■ YOUR OBJECTIVE ■
The word "when" marks the lines to find; copy every such line from the data below.

■ DATA FOR THE TASK ■
/-- An item as its tests have left it (R241). -/
def Item.tested (i : Item) (passed failed : List Nat) : Item :=
  { i with gated := i.gated || passed.contains i.arrived, failed := i.failed || failed.contains i.arrived }

/-- The filter propagates to instant `t` (R229, R230): held items that it reaches are applied at their times. -/
def State.propagateTo (s0 : State) (t : Int) : State :=
  let s := s0.freeze
  let due := inOrder (s.fuse.held.filter fun i => decide (i.t ≤ t))
  let x := ({ est := s.fuse.est, at_ := s.fuse.now, st := s } : Applied).run due
  let s1 := x.st
  let e := propagated s1.cal x.est (s1.motionAt x.at_) x.at_ t
  { s1 with fuse := { s1.fuse with
      est := e, now := t, past := s1.withinLag t ((t, e) :: x.past ++ s1.fuse.past)
      held := s1.fuse.held.filter fun i => !decide (i.t ≤ t)
      window := (s1.fuse.window.filter fun i => decide (t - s1.lagNs ≤ i.t)).map fun i => i.tested x.passed x.failed
      nodes := s1.withinLag t s1.fuse.nodes } }

/-- The RUNNING estimator starts (R243) at `pos`; its attitude is roll and pitch as the standstill gives them, then the rotation about z that `yaw`
gives, or that two GNSS positions give. -/
def State.align (s : State) (pos : List Word64) (yaw : Option Quat) (fixes : List (BitVec 64)) : State :=
  let e := s.fuse.est
  let n := e.errLen
  let l := Config.alignState e.data (s.fuse.imuBuf.flatMap fun x => x.axes) fixes
  let f := fun (o k : Nat) => (upTo k).map fun i => word32 l (o + i)
  let q := fun (o : Nat) => Quat.of ((f o 4).map fun w => w.toNat)
  let att := ((match yaw with | some z => z | none => (q 0).yaw).mul (q 4)).unit
  let e1 : Est := { e with pos := pos, quat := att.list.map (BitVec.ofNat 32), vel := f 8 3, rate := f 11 3, bias := f 14 12
                           scale := f 26 e.wheels ++ e.scale.drop e.wheels, cov := f (26 + e.wheels) (covLen n) }
  ({ s with fuse := { s.fuse with est := e1, past := [(s.fuse.now, e1)], nodes := [], window := [], held := [], alignAt := none, levelled := false
                                  absPose := none, gnssFixes := [], gnssPair := none, gnssEarly := false } }).setEstState 2

/-- ALIGNING ends when its conditions hold (R243): 1 s of standstill, and position and yaw from an absolute pose, from two GNSS
positions, or, with an empty map and no GNSS position admitted within 2 s, from zero. -/
def State.tryAlign (s : State) : State :=
  if s.estState ≠ 1 then s
  else
    let lev := s.fuse.levelled || (match s.fuse.stillSince with
      | none => false
      | some u => decide (u + 1000000000 ≤ s.fuse.now))
    let s1 : State := { s with fuse := { s.fuse with levelled := lev } }
    if lev then
      match s.fuse.absPose, s.fuse.gnssPair, s.fuse.alignAt with
      | some p, _, _ =>
        let v := (upTo 3).map fun k => (word32 p.words (3 + k)).toNat
        s1.align (p.place s.fuse.est.pos) (some (Quat.ofVec (V3.of v)).yaw) []
      | none, some (g, h), _ => s1.align g none (relPos (anchorOf g) g ++ relPos (anchorOf g) h)
      | none, none, some a =>
        if s.mapUp ∧ s.mapEmpty ∧ !s.fuse.gnssEarly ∧ a + 2000000000 ≤ s.tb3 then s1.align [0, 0, 0] (some {}) [] else s1
      | none, none, none => s1
    else s1

/-- A sample is late (R232, R234): its time is at or before the boundary of a sealed record, or of one whose wait has ended. -/
def State.isLate (s : State) (t : Int) : Bool :=
  (match s.fuse.lastOut with
   | some b => decide (t ≤ b)
   | none => false) ||
  (match s.fuse.boundary with
   | some (_, tb) => decide (t ≤ tb) && decide (s.waitEnd tb < s.tb3)
   | none => false)

/-- What R232 does to a late sample: whether the smoother may take it. -/
def State.takeLate (s : State) (t : Int) : Bool × State :=
  if s.fuse.now - t ≤ s.lagNs then
    (true, ({ s with fuse := { s.fuse with lateWait := true } }).inc R.FUSE_LATE_APPLIED)
  else
    (false, (({ s with fuse := { s.fuse with fLateDropped := true } }).inc R.FUSE_LATE_DROPPED).raise 98)

/-- An item enters the smoother's window (R231). -/
def State.intoWindow (s : State) (i : Item) : State :=
  if 65536 ≤ s.fuse.window.length then
    ({ s with fuse := { s.fuse with window := s.fuse.window.drop 1 ++ [i], fWindowOvf := true } }).inc R.FUSE_WINDOW_OVF
  else { s with fuse := { s.fuse with window := s.fuse.window ++ [i] } }

/-- Squared distance of two positions in TQ64, and the square of 5 m. -/
def farApart (a b : List Word64) : Bool :=
  let d := fun (i : Nat) => (nthD 0 a i).toInt - (nthD 0 b i).toInt
  decide ((5 * 2 ^ 28 : Int) * (5 * 2 ^ 28) ≤ d 0 * d 0 + d 1 * d 1 + d 2 * d 2)

/-- An ALIGNING estimator looks at an item (R243). -/
def State.alignItem (s : State) (i : Item) : State :=
  if i.kind = 4 then ({ s with fuse := { s.fuse with absPose := some i } }).tryAlign
  else if i.kind = 5 then
    let p := i.words.take 3
    let early := match s.fuse.alignAt with
      | some a => decide (s.tb3 ≤ a + 2000000000)
      | none => false
    let pair := match s.fuse.gnssFixes.find? fun g => farApart g p with
      | some g => some (p, g)
      | none => s.fuse.gnssPair
    ({ s with fuse := { s.fuse with gnssFixes := p :: s.fuse.gnssFixes, gnssPair := pair, gnssEarly := s.fuse.gnssEarly || early } }).tryAlign
  else s

/-- Does an item's source let it be applied, or at least be tested (R240, R241). -/
def State.considers (s : State) (src : Nat) : Bool := s.admitted src || (s.source src).masked

/-- An item of a considered source, at an estimator that has left UNINIT (R230–R232, R243). -/
def State.takeItem (s : State) (i : Item) : State :=
  if s.isLate i.t then
    let l := s.takeLate i.t
    if l.1 then (if s.estState = 1 then (if s.admitted i.src then l.2.alignItem i else l.2) else l.2.intoWindow { i with late := true }) else l.2
  else if s.estState = 1 then (if s.admitted i.src then s.alignItem i else s)
  else
    let s1 := s.intoWindow i
    if s1.fuse.now ≤ i.t then { s1 with fuse := { s1.fuse with held := s1.fuse.held ++ [i] } } else s1

/-- An item reaches the estimator (R230–R232, R240); `delivers` when its coming counts as data of its source. -/
def State.arrive (s : State) (delivers : Bool) (src kind elems : Nat) (mapped : Bool) (t : Int) (words : List Word64) : State :=
  let s1 := (if delivers then s.delivered src else s).freeze
  let i : Item := { src := src, t := t, arrived := s1.fuse.items, kind := kind, mapped := mapped, elems := elems, words := words }
  let s2 : State := { s1 with fuse := { s1.fuse with items := s1.fuse.items + 1 } }
  if s2.dev.estStopped || !s2.considers src || decide (s2.estState = 0) then s2 else s2.takeItem i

■ OUTPUT BELOW ■
/-- ALIGNING ends when its conditions hold (R243): 1 s of standstill, and position and yaw from an absolute pose, from two GNSS
/-- An item reaches the estimator (R230–R232, R240); `delivers` when its coming counts as data of its source. -/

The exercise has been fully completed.